One of the (many) great things about growing up as a swimmer is that I have developed a total lack inhibition when it comes to stripping off in a swimming pool changing room. When you’ve spent years trying to fit in training around school, and as an adult you find yourself squeezing a pool session in during your lunch break, there is little time for prudishness. It’s a clothes off cossie on while trying to catch up with your swimming pals kind of affair, with no thought given to the nudity in between.
This lack of inhibition was something that was drawn to my attention after a swimming session this week. As I confidently flaunted my 30 week pregnant belly and newly formed breasts in the shower before drying myself with my tiny sports towel, the woman next to me was painstakingly manoeuvring into her swimming costume beneath a large bath towel. I felt sad that, in what I regard as a safe, female, sports-focused space, she felt uncomfortable enough to go through the rigmarole (that many of us are familiar with from on-beach changing) of trying to undress while within a towel tent.
This is perhaps a surprising observation, and a touch hypocritical, coming from a woman who can change her work clothes up to four times before leaving the house on a so-called ‘fat day’, and who has spent years battling with issues of body image and confidence. Yet with communal swimming changing, and likewise, when wearing sportswear (often the most unforgiving of the outfit choices), I feel surprisingly body positive and unconcerned about how I may look to those around me.
Reflecting on this on my walk home from the pool I realised that, when it comes to the sporting arena, for me it’s not about how you look but what your body can do, a message propagated by the #sportsbrasquad movement (worth searching on Instagram if you’re not already familiar with this hashtag). While on the beach I may find myself intimidated and in awe of scantily clad bikini beauties, on poolside, even with my giant belly, I don’t bat an eyelid. In fact, it’s in the pool at the moment I feel my most at ease. I’m weightless and can swim almost as well as I could pre-pregnancy, and I feel an even greater sense of smugness when me and my belly do some overtaking. It’s only when I pull myself back onto poolside, and it takes a while to regain my land legs, that that literal enormity of my body is brought back to me.

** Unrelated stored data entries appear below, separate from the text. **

-- ==== Sys2Proof/Laws/State.lean ====
section
/-!
SUPPORT. Laws/State.lean: what each update of the device leaves, one lemma per field and update, so that no proof unfolds a record
update; reading a register field or a counter after a write.
-/
namespace Sys2Proof.Machine.Ops

/-! ### `wr` -/

@[simp] theorem wr_shadow (d : Dev) (f : Fld) (v : Nat) : (wr d f v).shadow = d.shadow := rfl
@[simp] theorem wr_ctrs (d : Dev) (f : Fld) (v : Nat) : (wr d f v).ctrs = d.ctrs := rfl
@[simp] theorem wr_latch (d : Dev) (f : Fld) (v : Nat) : (wr d f v).latch = d.latch := rfl
@[simp] theorem wr_tb (d : Dev) (f : Fld) (v : Nat) : (wr d f v).tb = d.tb := rfl
@[simp] theorem wr_clk (d : Dev) (f : Fld) (v : Nat) : (wr d f v).clk = d.clk := rfl
@[simp] theorem wr_pins (d : Dev) (f : Fld) (v : Nat) : (wr d f v).pins = d.pins := rfl
@[simp] theorem wr_straps (d : Dev) (f : Fld) (v : Nat) : (wr d f v).straps = d.straps := rfl
@[simp] theorem wr_units (d : Dev) (f : Fld) (v : Nat) : (wr d f v).units = d.units := rfl
@[simp] theorem wr_nextUnit (d : Dev) (f : Fld) (v : Nat) : (wr d f v).nextUnit = d.nextUnit := rfl
@[simp] theorem wr_tcam (d : Dev) (f : Fld) (v : Nat) : (wr d f v).tcam = d.tcam := rfl
@[simp] theorem wr_em (d : Dev) (f : Fld) (v : Nat) : (wr d f v).em = d.em := rfl
@[simp] theorem wr_flw (d : Dev) (f : Fld) (v : Nat) : (wr d f v).flw = d.flw := rfl
@[simp] theorem wr_qnt (d : Dev) (f : Fld) (v : Nat) : (wr d f v).qnt = d.qnt := rfl
@[simp] theorem wr_leafRecs (d : Dev) (f : Fld) (v : Nat) : (wr d f v).leafRecs = d.leafRecs := rfl
@[simp] theorem wr_headRecs (d : Dev) (f : Fld) (v : Nat) : (wr d f v).headRecs = d.headRecs := rfl
@[simp] theorem wr_labels (d : Dev) (f : Fld) (v : Nat) : (wr d f v).labels = d.labels := rfl
@[simp] theorem wr_banks (d : Dev) (f : Fld) (v : Nat) : (wr d f v).banks = d.banks := rfl
@[simp] theorem wr_refit (d : Dev) (f : Fld) (v : Nat) : (wr d f v).refit = d.refit := rfl
@[simp] theorem wr_runQueue (d : Dev) (f : Fld) (v : Nat) : (wr d f v).runQueue = d.runQueue := rfl
@[simp] theorem wr_runs (d : Dev) (f : Fld) (v : Nat) : (wr d f v).runs = d.runs := rfl
@[simp] theorem wr_epochs (d : Dev) (f : Fld) (v : Nat) : (wr d f v).epochs = d.epochs := rfl
@[simp] theorem wr_grf (d : Dev) (f : Fld) (v : Nat) : (wr d f v).grf = d.grf := rfl
@[simp] theorem wr_tmg (d : Dev) (f : Fld) (v : Nat) : (wr d f v).tmg = d.tmg := rfl
@[simp] theorem wr_stm (d : Dev) (f : Fld) (v : Nat) : (wr d f v).stm = d.stm := rfl
@[simp] theorem wr_prt (d : Dev) (f : Fld) (v : Nat) : (wr d f v).prt = d.prt := rfl
@[simp] theorem wr_spr (d : Dev) (f : Fld) (v : Nat) : (wr d f v).spr = d.spr := rfl
@[simp] theorem wr_mem (d : Dev) (f : Fld) (v : Nat) : (wr d f v).mem = d.mem := rfl
@[simp] theorem wr_chans (d : Dev) (f : Fld) (v : Nat) : (wr d f v).chans = d.chans := rfl
@[simp] theorem wr_hif (d : Dev) (f : Fld) (v : Nat) : (wr d f v).hif = d.hif := rfl
@[simp] theorem wr_trl (d : Dev) (f : Fld) (v : Nat) : (wr d f v).trl = d.trl := rfl
@[simp] theorem wr_clp (d : Dev) (f : Fld) (v : Nat) : (wr d f v).clp = d.clp := rfl
@[simp] theorem wr_flt (d : Dev) (f : Fld) (v : Nat) : (wr d f v).flt = d.flt := rfl
@[simp] theorem wr_sgn (d : Dev) (f : Fld) (v : Nat) : (wr d f v).sgn = d.sgn := rfl
@[simp] theorem wr_sec (d : Dev) (f : Fld) (v : Nat) : (wr d f v).sec = d.sec := rfl
@[simp] theorem wr_cfg (d : Dev) (f : Fld) (v : Nat) : (wr d f v).cfg = d.cfg := rfl
@[simp] theorem wr_lpe (d : Dev) (f : Fld) (v : Nat) : (wr d f v).lpe = d.lpe := rfl
@[simp] theorem wr_bridge (d : Dev) (f : Fld) (v : Nat) : (wr d f v).bridge = d.bridge := rfl
@[simp] theorem wr_free (d : Dev) (f : Fld) (v : Nat) : (wr d f v).free = d.free := rfl
@[simp] theorem wr_out (d : Dev) (f : Fld) (v : Nat) : (wr d f v).out = d.out := rfl
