/-- Settles O48, one clause for each kind of command; for a label that is applied, one case for each thing that can become of it. -/
theorem labelsReachTheirRecords : Obligations.LabelsReachTheirRecords := by
  unfold Obligations.LabelsReachTheirRecords
  refine ⟨?_, ?_, ?_, ?_, ?_, ?_, ?_⟩
  · exact fun s t raw awake => (does_labelIntake (.ring t) raw awake).leaves (labelIntake_ring s.dev t raw)
  · exact fun s raw awake room => (does_labelForwardReceive raw awake).leaves ⟨fun member => by
      rw [if_pos member]; exact queueLabel_room _ room, fun alone => if_neg (by simp [alone])⟩
  · intro s l rest awake queue leaf own
    refine does_run labelApply awake rfl ⟨labels_labelApply queue leaf, fun unnamed => ?_, fun i r idx found =>
      ⟨fun late => ?_, fun timely used => ?_, fun m e timely unused model ens => ⟨fun other => ?_, fun same => ?_⟩⟩⟩
    · rw [labelApply_unnamed queue leaf own unnamed, sealed_tick_labels]
      exact ⟨rfl, ctr_tick_same ..⟩
    · rw [labelApply_late queue leaf idx found own late]
      exact ⟨rfl, rfl, ctr_tick_same ..⟩
    · rw [labelApply_dup queue leaf idx found timely used]
      exact ⟨rfl, rfl, ctr_tick_same ..⟩
    · rw [labelApply_stale queue leaf idx found timely unused model ens other]
      exact ⟨rfl, rfl, ctr_tick_same ..⟩
    · exact keeps_of_faults Dev.leafRecs (fun _ => rfl) (labelApply_reaches queue leaf idx found timely unused model ens same)
  · intro s awake empty
    have idle : labelApply s.dev = s.dev := by simp only [labelApply, empty]
    exact does_run' labelApply awake rfl (by rw [idle]) (by rw [idle]) idle
  · intro s awake
    obtain ⟨ctrs, frame⟩ := expireRecords_frame s.dev
    have straps := congrArg Dev.straps frame
    have pins := congrArg Dev.pins frame
    refine does_run' expireRecords awake rfl straps pins ⟨?_, ?_, ctrs, frame⟩ <;> rw [expireRecords_eq] <;> rfl
  · intro s i fn slot part awake command idle
    refine (does_bankCmd awake command idle).leaves ⟨fun refused => ?_, fun b allowed bank =>
      ⟨rd_bankCmd_busy idle allowed _, fun swap => ?_, fun clear => ?_⟩⟩
    · rw [bankCmd_refused idle (by cases bankSwaps i <;> simp) refused]
      exact ⟨(rd_wr_same ..).trans (congrArg (fun w => 1 % 2 ^ w) (bankReg_rej_width ..)), (RegsOnly.refl _ _).wr _ _ (List.mem_singleton_self _)⟩
    · have swaps : bankSwaps i = true := by rcases swap with rfl | rfl <;> rfl
      rw [swaps]
      exact bankCmd_swap_spec idle allowed bank
    · have clears : bankSwaps i = false := by rcases clear with rfl | rfl <;> rfl
      rw [clears]
      exact bankCmd_clear_spec idle allowed bank
  · rintro s i part awake (⟨rfl, rfl⟩ | ⟨rfl, rfl⟩)
    · exact (does_bankDone awake (.inl ⟨rfl, rfl⟩)).leaves (bankDone_spec s.dev 0)
    · exact (does_bankDone awake (.inr ⟨rfl, rfl⟩)).leaves (bankDone_spec s.dev 1)

end Sys2Proof.Machine
end

section
/-!
PROOFS. The sprig cores (09_sprig_cores): where a core's load or store leads, and what it does in local SRAM, in the register window and
at the timer.
-/
namespace Sys2Proof.Machine
namespace Ops

/-! ### The state of a core -/

@[simp] theorem core_setCore_same (d : Dev) (c : Nat) (x : Core) : core (setCore d c x) c = x := getD_set_same ..

theorem core_setCore_ne (d : Dev) {c k : Nat} (x : Core) (h : k ≠ c) : core (setCore d c x) k = core d k := getD_set_ne _ _ _ h

/-- An access fault is counted and held in its core, and changes nothing else (R232, log entry 151). -/
theorem accessFault_spec (d : Dev) (c a : Nat) (w : Bool) :
    ctr (accessFault d c a w) Ctr.sprAccessFault = (ctr d Ctr.sprAccessFault + 1) % 2 ^ 64 ∧
    CtrsKept d (accessFault d c a w) [Ctr.sprAccessFault] ∧
    core (accessFault d c a w) c = { core d c with trap := some (.access a w) } ∧
    (∀ k, k ≠ c → core (accessFault d c a w) k = core d k) ∧
    { accessFault d c a w with ctrs := d.ctrs, spr := { (accessFault d c a w).spr with cores := d.spr.cores } } = d :=
  ⟨ctr_tick_same .., (CtrsKept.of_ctrs _ rfl).tick _ (List.mem_singleton_self _), core_setCore_same .., fun _ => core_setCore_ne d _, rfl⟩

/-! ### Local SRAM -/

theorem byteAt_eq (bs : Bytes) (x : Nat) : byteAt bs x = (bs[x]?.getD 0).toNat := by
  rw [byteAt, List.getD_eq_getElem?_getD]

theorem byteAt_append (u v : Bytes) (x : Nat) :
    byteAt (u ++ v) x = if x < u.length then byteAt u x else byteAt v (x - u.length) := by
  rw [byteAt_eq, List.getElem?_append]
  split
  · rw [byteAt_eq]
  · rw [byteAt_eq]

theorem byteAt_past {bs : Bytes} {x : Nat} (h : bs.length ≤ x) : byteAt bs x = 0 := by
  rw [byteAt_eq, List.getElem?_eq_none h]
  rfl

theorem byteAt_zeros (n x : Nat) : byteAt (zeros n) x = 0 := by
  rw [byteAt_eq, zeros, List.getElem?_replicate]
  split
  · rfl
  · rfl

theorem byteAt_take (bs : Bytes) {n x : Nat} (h : x < n) : byteAt (bs.take n) x = byteAt bs x := by
  rw [byteAt_eq, byteAt_eq, List.getElem?_take_of_lt h]

theorem byteAt_drop (bs : Bytes) (n x : Nat) : byteAt (bs.drop n) x = byteAt bs (n + x) := by
  rw [byteAt_eq, byteAt_eq, List.getElem?_drop]

theorem byteAt_append_zeros (bs : Bytes) (n x : Nat) : byteAt (bs ++ zeros n) x = byteAt bs x := by
  rw [byteAt_append]
  split
  · rfl
  · next past => rw [byteAt_zeros, byteAt_past (Nat.le_of_not_lt past)]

I’m pleased that I can have this focus on performance over physique in some areas of my life, but I need to work at translating this into the everyday, when I’m in my jeans and not just my joggers. The body critical and comparison games are dangerous and counterproductive ones to play. The question shouldn’t be about how my thigh gap compares to anyone else’s, but rather how well my body is performing at whatever it is that it’s doing, be that running, yoga, swimming, cycling or growing a baby, and whether I’m maximising my health and wellbeing alongside those goals.
I will be focusing on this going forward and until my next, embrace getting your (PE) kit off (and on) and as always, let me know your thoughts on all of the above.
This is a very interesting and I believe important realization you wrote about. As you say, the different might result from what you’ve been used to focusing on: your body’s wonders and the way you look depending on the situation. My own experience on that is when I feel others are making our bodies looks important, I feel the need to make it important too even if it’s not my own opinion. Otherwise I can shift my focus on how my body allows me to run, walk, jump, do yoga. There’s still a lot of work awaiting me… but I guess realization where our limits lie is an important first step. Your writing is beautiful!